In order to obtain the highest possible content of residual carbon in order to reduce the wetting with the melt, but also with any existing molten slags, the mass has a proportion of a solid carbon support in the form of graphite, carbon black, ground coke / electrode breakage, Kohlegrus or the like. or mixtures thereof. In the case of carbon-bonded masses in the case of the frequently occurring oxidizing atmospheres, as a result of the erosion of the carbon skeleton, the strength values can be reduced, oxidation protection is required in these cases. As such, the mass may include metal powders such as aluminum, silicon, magnesium or alloys, and / or finely ground carbide such as silicon carbide or boron carbide in amounts of from 1 to 7 weight percent. The resulting in the oxidation of these substances metal oxides protect the carbon necessary for maintaining the bond and to protect against melting and slag infiltration from oxidation. Such substances are known as oxidation protection per se. At not exposed to the oxidizing effect installation sites, the oxidation protection can be omitted. The following examples show the composition of some prepared according to the invention · ready to work masses, which have a shelf life of about three months, a very good melt and slag resistance, a low dilatation and a very good thermal shock resistance.

embodiment Example 1:

Sintered magnesia with 97 wt% MgO and 0.2 wt% Fe ₂ O ₃

sintered magnesia 3-5 mm 10 wt .-% Sintermagnesiä 1-3 mm 36% by weight sintered magnesia 0.1-1 mm 15wt .-% sintered magnesia 0-0.1 mm 22% by weight novolak 4% by weight graphite 3% by weight soot 2% by weight magnesium powder 5 wt .-% silicone oil 3 wt .-%

Example 2:

Sintered magnesia with 86 wt% MgO and 3.5 wt% Fe ₂ O ₃

Sintered magnesia 0-3 mm 81% by weight

Novolac 5% by weight

Carbon black 5% by weight

Silicon carbide SiC 5% by weight

Paraffin oil 4% by weight

Example 3:

Zircon ZrSiO ₄ 0-5 mm 84% by weight

Electrode break 0-0.2 mm 8% by weight

Solution consisting of 37.5% by weight of novolak 8% by weight

and 62.5% by weight of ethylene glycol 8% by weight.

Claims (7)

Invention claim: A free-flowing, plastic, carbonaceous, refractory mass for lining liquid steel containers, characterized in that it comprises granular refractory material, 1 to 20% by weight, preferably 4 to 10% by weight, of a solid carbon support in the form of graphite, carbon black , ground coke flour, electrode breakage or the like or mixtures thereof, 2 to 7% by weight of a storage-stable, thermosetting, hardener-free synthetic resin, and a lubricating and plasticizing agent. 2. Composition according to item 1, characterized in that it contains as a synthetic resin, a phenolic resin, preferably of the novolac type, or a modified phenolic resin. 3., composition according to item 2 or 3, characterized in that the synthetic resin is in solid, finely ground form, preferably in a grain size of less than 0.2 mm with a content of less than 50% by weight of less than 0.06 mm. 4. Mass according to item 3, characterized in that it contains 2 to 7 wt .-% lubricant, such as liquid aliphatic hydrocarbon or silicone oil. ' 5. mass according to item 1 or 2, characterized in that the synthetic resin is dissolved in an anhydrous solvent such as a glycol. 6. Composition according to one of the items 1 to 5, characterized in that they sintered as a refractory material and / or.

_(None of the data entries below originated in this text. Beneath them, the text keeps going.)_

-- ==== Sys2Proof/Machine/Dispatch.lean ====
section
/-! DEFINITION. What each command does: one arm per row of the opcode table. -/

namespace Sys2Proof.Machine

open Host
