-- ==== Sys2Proof/Machine/Step.lean ====
section
/-! DEFINITION. One step: the command at the front of the queue runs; on an empty queue one tick of the datum
passes. -/

namespace Sys2Proof.Machine

/-- One step of the device. DESIGN CHOICE (assumption 2): on an empty queue the datum ticks. -/
def step (s : State) : Host.Outcome State Fault Refusal :=
  match s.pending with
  | [] => .next (tick s)
  | c :: rest => exec c { s with pending := rest }

/-- `s` with the command that the word spells put at the front of its queue. -/
def State.withFetchWord (s : State) (nbits w : Nat) : State :=
  match decodeTableWord nbits w with
  | some c => { s with pending := c :: s.pending }
  | none => s

end Sys2Proof.Machine
end

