/-- R165 to R167, R169 to R172, R176: a Range Digest of one grain completes with the SHA-256 of its blocks after a
128-byte header; a range outside the namespace and a buffer too small are refused. A seal waits for its turn and then
for its seal point, which enters it in the seal table with the chain's head and fails the overlapping writes that are
not committed; its manifest completes the entry and triggers a monument of kind 3 that the command waits for. Unsealing
needs an open presence window, takes the range out of the table and triggers a monument of kind 4. Where the spec
leaves a choice it follows assumptions 61 and 74. -/
def Obligations.RangeDigestsAndSeals : Prop :=
  (∀ (s : State) (h : Sub) (nsid : Nat) (d : Cdw) (n : Namespace), nsForIo s h nsid = some n →
    let slba := d.d11.toNat * 2 ^ 32 + d.d10.toNat
    let nlb := d.d12.toNat
    d.d13 = 0 → d.d14.toNat % 4 = 0 →
    (160 ≤ d.d14.toNat → slba + nlb + 1 ≤ n.nsze → rangeWaits s n slba (nlb + 1) = false →
      (∀ i, i ≤ nlb → blockBad s nsid n (slba + i) = false) →
      ∃ t, exec (.rangeDigest h nsid d) s = .next t ∧
        t = { s with decided := t.decided, smart := { s.smart with
          unitsRead := s.smart.unitsRead + (nlb + 1) * blockSectors n } } ∧
        Decides s t (answer h sOk 0 0 (rangeDigestBody s nsid n slba nlb 0 false)) ∧
        (rangeDigestBody s nsid n slba nlb 0 false).drop 128 = sha256 (blocksData n slba (nlb + 1))) ∧
    (160 ≤ d.d14.toNat → n.nsze < slba + nlb + 1 → exec (.rangeDigest h nsid d) s = .next (completeAt h sLba 0 0 [] 0 0 s)) ∧
    (d.d14.toNat < 160 → exec (.rangeDigest h nsid d) s = .next (completeAt h sField 0 0 [] 0 0 s))) ∧
  (∀ (s : State) (h : Sub) (nsid : Nat) (d : Cdw) (data : List Byte) (rechecks : List (Nat × Bool)) (n : Namespace),
    nsOf s nsid = some n →
    let b := fit 64 data
    let slba := ofLe (b.take 8)
    let nlb := ofLe ((b.drop 8).take 8)
    let sealing : NsTurn := { h := h, slice := actSlice s h, cmd := .sealing nsid data }
    let unsealing : NsTurn := { h := h, slice := 0, cmd := .unsealing nsid data rechecks }
    n.evid = true → goesAway s n = false → 1 ≤ nlb → nlb ≤ 2 ^ 32 → slba + nlb ≤ n.nsze →
    (turnWaits s sealing = true → exec (.extentSeal h nsid d data) s = .next { s with turns := s.turns ++ [sealing] }) ∧
    (turnWaits s sealing = false → actSlice s h = 0 → (b.drop 32).all (· == 0) = true → sealLoad s < 65536 →
      exec (.extentSeal h nsid d data) s = .next (setNs nsid { n with sealing := n.sealing ++
        [{ h := some h, slba := slba, nlb := nlb, label := (b.drop 16).take 16 }] } s)) ∧
    (∀ p, n.sealing = [p] → p.fixed = false → s.writes = [] → ∃ t m e, exec (.sealPointFix nsid) s = .next t ∧
      nsOf t nsid = some m ∧
      m.sealing = [{ p with fixed := true }] ∧ e ∈ m.seals ∧ m.seals.length = n.seals.length + 1 ∧ e.slba = p.slba ∧
      e.nlb = p.nlb ∧ e.label = p.label ∧ e.datum = s.datum ∧ e.complete = false ∧ e.head = headOf n.chain ∧
      t.media.seq = s.media.seq + 1 ∧ t.decided = s.decided) ∧
    (∀ p w g, n.sealing = [p] → p.fixed = false → s.writes = [w] → w.nsid = nsid → w.granules = [g] → w.committed = 0 →
      w.checked = true → w.task = none → g.slba < p.slba + p.nlb → p.slba < g.slba + g.nlb →
      ∃ t, exec (.sealPointFix nsid) s = .next t ∧ Decides s t (answer w.h (sVendor 0x80) 0 0 []) ∧
        t.writes = [{ w with granules := [] }]) ∧
    (∀ e, n.seals = [e] → e.complete = false → s.turns = [] →
      n.sealing = [{ h := some h, slba := e.slba, nlb := e.nlb, label := e.label, fixed := true }] →
      (∀ u ∈ unitsTouched n e.slba e.nlb, unitBad s nsid n u e.slba e.nlb = false) →
      ∃ t m e' trig, exec (.sealManifestComplete nsid) s = .next t ∧ nsOf t nsid = some m ∧ m.seals = [e'] ∧
        m.sealing = [] ∧ e'.complete = true ∧ e'.slba = e.slba ∧ e'.nlb = e.nlb ∧
        e'.manifest = (unitsTouched n e.slba e.nlb).map (fun u => (u, unitDigest s nsid n u e.slba e.nlb)) ∧
        m.chain.pending = n.chain.pending ++ [trig] ∧ trig.kind = 3 ∧ trig.xroot = e'.root ∧
        trig.waiter = some (h, 1) ∧ t.decided = s.decided) ∧
    (turnWaits s unsealing = true →
      exec (.extentUnseal h nsid d data rechecks) s = .next { s with turns := s.turns ++ [unsealing] }) ∧
    (turnWaits s unsealing = false → (b.drop 16).all (· == 0) = true → windowOpen s = false →
      exec (.extentUnseal h nsid d data rechecks) s = .next (completeAt h (sVendor 0x85) 0 0 [] 0 0 s)) ∧
    (∀ e, turnWaits s unsealing = false → (b.drop 16).all (· == 0) = true → windowOpen s = true → n.seals = [e] →
      e.slba = slba → e.nlb = nlb → n.map = [] →
      ∃ t m trig, exec (.extentUnseal h nsid d data rechecks) s = .next t ∧ nsOf t nsid = some m ∧ m.seals = [] ∧
        m.chain.pending = n.chain.pending ++ [trig] ∧ trig.kind = 4 ∧ trig.xslba = slba ∧ trig.xnlb = nlb ∧
        trig.waiter = some (h, 0) ∧ t.decided = s.decided ∧ t.presence.left = s.presence.left - 1))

Fused magnesia, preferably with an MgO content of more than 85% by weight, spinel (such as magnesium aluminum spinel), magnesium silicate material (such as forsterite or olivine), zirconium, corundum, alumina or andalusite. 7. A composition according to any one of items 1 to 6, characterized in that it contains 1 to 7 wt .-% metal powder, such as aluminum, silicon, magnesium or alloys, and / or finely ground carbide, such as silicon carbide or boron carbide, as oxidation protection.